Other than one minority party MP trying to win votes, what makes you think Iceland would be better? Iceland has an extradition treaty with the US, is a NATO member and the current conservative government doesn't show any desire to piss off the Americans.

If you didn't have any direct relationship and assurances from a government that you'd be protected from extradition, which one would you go to?

Isn't the obvious answer that China would be less willing to extradite people to the US? Not as unwilling as, say, Iran, but still.

On an unrelated note, there's this petition on the White House website, in need of signatures : https://petitions.whitehouse.gov/petition/pardon-edward-snow...

Does anyone actually believe that that'll have any positive impact on this situation whatsoever?

Maybe I'm just jaded, but "clicktivism" seems like it's just about the least valuable way you could possibly make a political statement.

This is very nice of Jonsdottir, but given the current conservative government in Iceland, I doubt it is a safe place for Snowden.

In fact, given how widespread the American influence is, I can't think of a safe country for him. Apart from Ecuadorian embassy-like hideouts.

The funny thing is, if the US had only treated Bradley Manning 'decently' (ie. as they would any other criminal suspect), the case for asylum would be exceedingly poor - he openly admits to committing a crime, and that simply isn't grounds for asylum. But the Bradley Manning case shows that those under prosecution for that kind of crime will be subjected to 'extra-legal' treatment that it can well be argued amounts to 'persecution' (which is the requirement in the UN convention on refugees).

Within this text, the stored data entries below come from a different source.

theorem EncodedLength.sbfm : ∀ rA rB rC uf, EncodedLength.Statement (.sbfm rA rB rC uf) := by
  intro rA rB rC uf
  have h := packR3_top 7 0 rA rB rC uf (by decide)
  change packR3 7 0 rA rB rC uf < 2 ^ (9 * 3) ∧ lengthOf (packR3 7 0 rA rB rC uf / 2 ^ (9 * (3 - 2))) = some 3
  generalize packR3 7 0 rA rB rC uf = w at h
  exact ⟨by omega, lengthOf_low (by omega)⟩

theorem EncodedLength.muf : ∀ rA rB rC uf, EncodedLength.Statement (.muf rA rB rC uf) := by
  intro rA rB rC uf
  have h := packR3_top 9 0 rA rB rC uf (by decide)
  change packR3 9 0 rA rB rC uf < 2 ^ (9 * 3) ∧ lengthOf (packR3 9 0 rA rB rC uf / 2 ^ (9 * (3 - 2))) = some 3
  generalize packR3 9 0 rA rB rC uf = w at h
  exact ⟨by omega, lengthOf_low (by omega)⟩

theorem EncodedLength.mufm : ∀ rA rB rC uf, EncodedLength.Statement (.mufm rA rB rC uf) := by
  intro rA rB rC uf
  have h := packR3_top 11 0 rA rB rC uf (by decide)
  change packR3 11 0 rA rB rC uf < 2 ^ (9 * 3) ∧ lengthOf (packR3 11 0 rA rB rC uf / 2 ^ (9 * (3 - 2))) = some 3
  generalize packR3 11 0 rA rB rC uf = w at h
  exact ⟨by omega, lengthOf_low (by omega)⟩

theorem EncodedLength.dvf : ∀ rA rB rC uf, EncodedLength.Statement (.dvf rA rB rC uf) := by
  intro rA rB rC uf
  have h := packR3_top 13 0 rA rB rC uf (by decide)
  change packR3 13 0 rA rB rC uf < 2 ^ (9 * 3) ∧ lengthOf (packR3 13 0 rA rB rC uf / 2 ^ (9 * (3 - 2))) = some 3
  generalize packR3 13 0 rA rB rC uf = w at h
  exact ⟨by omega, lengthOf_low (by omega)⟩

theorem EncodedLength.dvfm : ∀ rA rB rC uf, EncodedLength.Statement (.dvfm rA rB rC uf) := by
  intro rA rB rC uf
  have h := packR3_top 15 0 rA rB rC uf (by decide)
  change packR3 15 0 rA rB rC uf < 2 ^ (9 * 3) ∧ lengthOf (packR3 15 0 rA rB rC uf / 2 ^ (9 * (3 - 2))) = some 3
  generalize packR3 15 0 rA rB rC uf = w at h
  exact ⟨by omega, lengthOf_low (by omega)⟩

theorem EncodedLength.mdf : ∀ rA rB rC uf, EncodedLength.Statement (.mdf rA rB rC uf) := by
  intro rA rB rC uf
  have h := packR3_top 17 0 rA rB rC uf (by decide)
  change packR3 17 0 rA rB rC uf < 2 ^ (9 * 3) ∧ lengthOf (packR3 17 0 rA rB rC uf / 2 ^ (9 * (3 - 2))) = some 3
  generalize packR3 17 0 rA rB rC uf = w at h
  exact ⟨by omega, lengthOf_low (by omega)⟩

theorem EncodedLength.mdfm : ∀ rA rB rC uf, EncodedLength.Statement (.mdfm rA rB rC uf) := by
  intro rA rB rC uf
  have h := packR3_top 19 0 rA rB rC uf (by decide)
  change packR3 19 0 rA rB rC uf < 2 ^ (9 * 3) ∧ lengthOf (packR3 19 0 rA rB rC uf / 2 ^ (9 * (3 - 2))) = some 3
  generalize packR3 19 0 rA rB rC uf = w at h
  exact ⟨by omega, lengthOf_low (by omega)⟩

theorem EncodedLength.cmf : ∀ rA rB, EncodedLength.Statement (.cmf rA rB) := by
  intro rA rB
  have h := packCR2_top 186 rA rB
  change packCR2 186 rA rB < 2 ^ (9 * 2) ∧ lengthOf (packCR2 186 rA rB / 2 ^ (9 * (2 - 2))) = some 2
  generalize packCR2 186 rA rB = w at h
  exact ⟨by omega, lengthOf_compare (by omega) (by omega)⟩

theorem EncodedLength.cmfm : ∀ rA rB, EncodedLength.Statement (.cmfm rA rB) := by
  intro rA rB
  have h := packCR2_top 190 rA rB
  change packCR2 190 rA rB < 2 ^ (9 * 2) ∧ lengthOf (packCR2 190 rA rB / 2 ^ (9 * (2 - 2))) = some 2
  generalize packCR2 190 rA rB = w at h
  exact ⟨by omega, lengthOf_compare (by omega) (by omega)⟩

theorem EncodedLength.ngf : ∀ rA rB uf, EncodedLength.Statement (.ngf rA rB uf) := by
  intro rA rB uf
  have h := packR2U_top 333 0 rA rB uf (by decide)
  change packR2U 333 0 rA rB uf < 2 ^ (9 * 3) ∧ lengthOf (packR2U 333 0 rA rB uf / 2 ^ (9 * (3 - 2))) = some 3
  generalize packR2U 333 0 rA rB uf = w at h
  exact ⟨by omega, lengthOf_other (by omega) (by omega)⟩

theorem EncodedLength.ngfm : ∀ rA rB uf, EncodedLength.Statement (.ngfm rA rB uf) := by
  intro rA rB uf
  have h := packR2U_top 335 0 rA rB uf (by decide)
  change packR2U 335 0 rA rB uf < 2 ^ (9 * 3) ∧ lengthOf (packR2U 335 0 rA rB uf / 2 ^ (9 * (3 - 2))) = some 3
  generalize packR2U 335 0 rA rB uf = w at h
  exact ⟨by omega, lengthOf_other (by omega) (by omega)⟩

theorem EncodedLength.itf : ∀ rA rB, EncodedLength.Statement (.itf rA rB) := by
  intro rA rB
  have h := packR2C_top 324 rA rB
  change packR2C 324 rA rB < 2 ^ (9 * 3) ∧ lengthOf (packR2C 324 rA rB / 2 ^ (9 * (3 - 2))) = some 3
  generalize packR2C 324 rA rB = w at h
  exact ⟨by omega, lengthOf_other (by omega) (by omega)⟩

theorem EncodedLength.itfm : ∀ rA rB, EncodedLength.Statement (.itfm rA rB) := by
  intro rA rB
  have h := packR2C_top 326 rA rB
  change packR2C 326 rA rB < 2 ^ (9 * 3) ∧ lengthOf (packR2C 326 rA rB / 2 ^ (9 * (3 - 2))) = some 3
  generalize packR2C 326 rA rB = w at h
  exact ⟨by omega, lengthOf_other (by omega) (by omega)⟩

theorem EncodedLength.fti : ∀ rA rB, EncodedLength.Statement (.fti rA rB) := by
  intro rA rB
  have h := packR2C_top 325 rA rB
  change packR2C 325 rA rB < 2 ^ (9 * 3) ∧ lengthOf (packR2C 325 rA rB / 2 ^ (9 * (3 - 2))) = some 3
  generalize packR2C 325 rA rB = w at h
  exact ⟨by omega, lengthOf_other (by omega) (by omega)⟩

The memo claims they're trying to reach out to Snowden to verify his intentions to seek asylum. I wonder how they do that?

Ask the Guardian to put them in touch?

Didn't think of that, seems obvious now that you mention it


I don't even care if she straight up runs a "gay conversion therapy" business if she does the right thing in this situation. I cannot object to a bad politician doing the right thing (though of course that does not mean I would vote for them).

Mildly off topic question: How common are asylum applications submitted? How often are they accepted?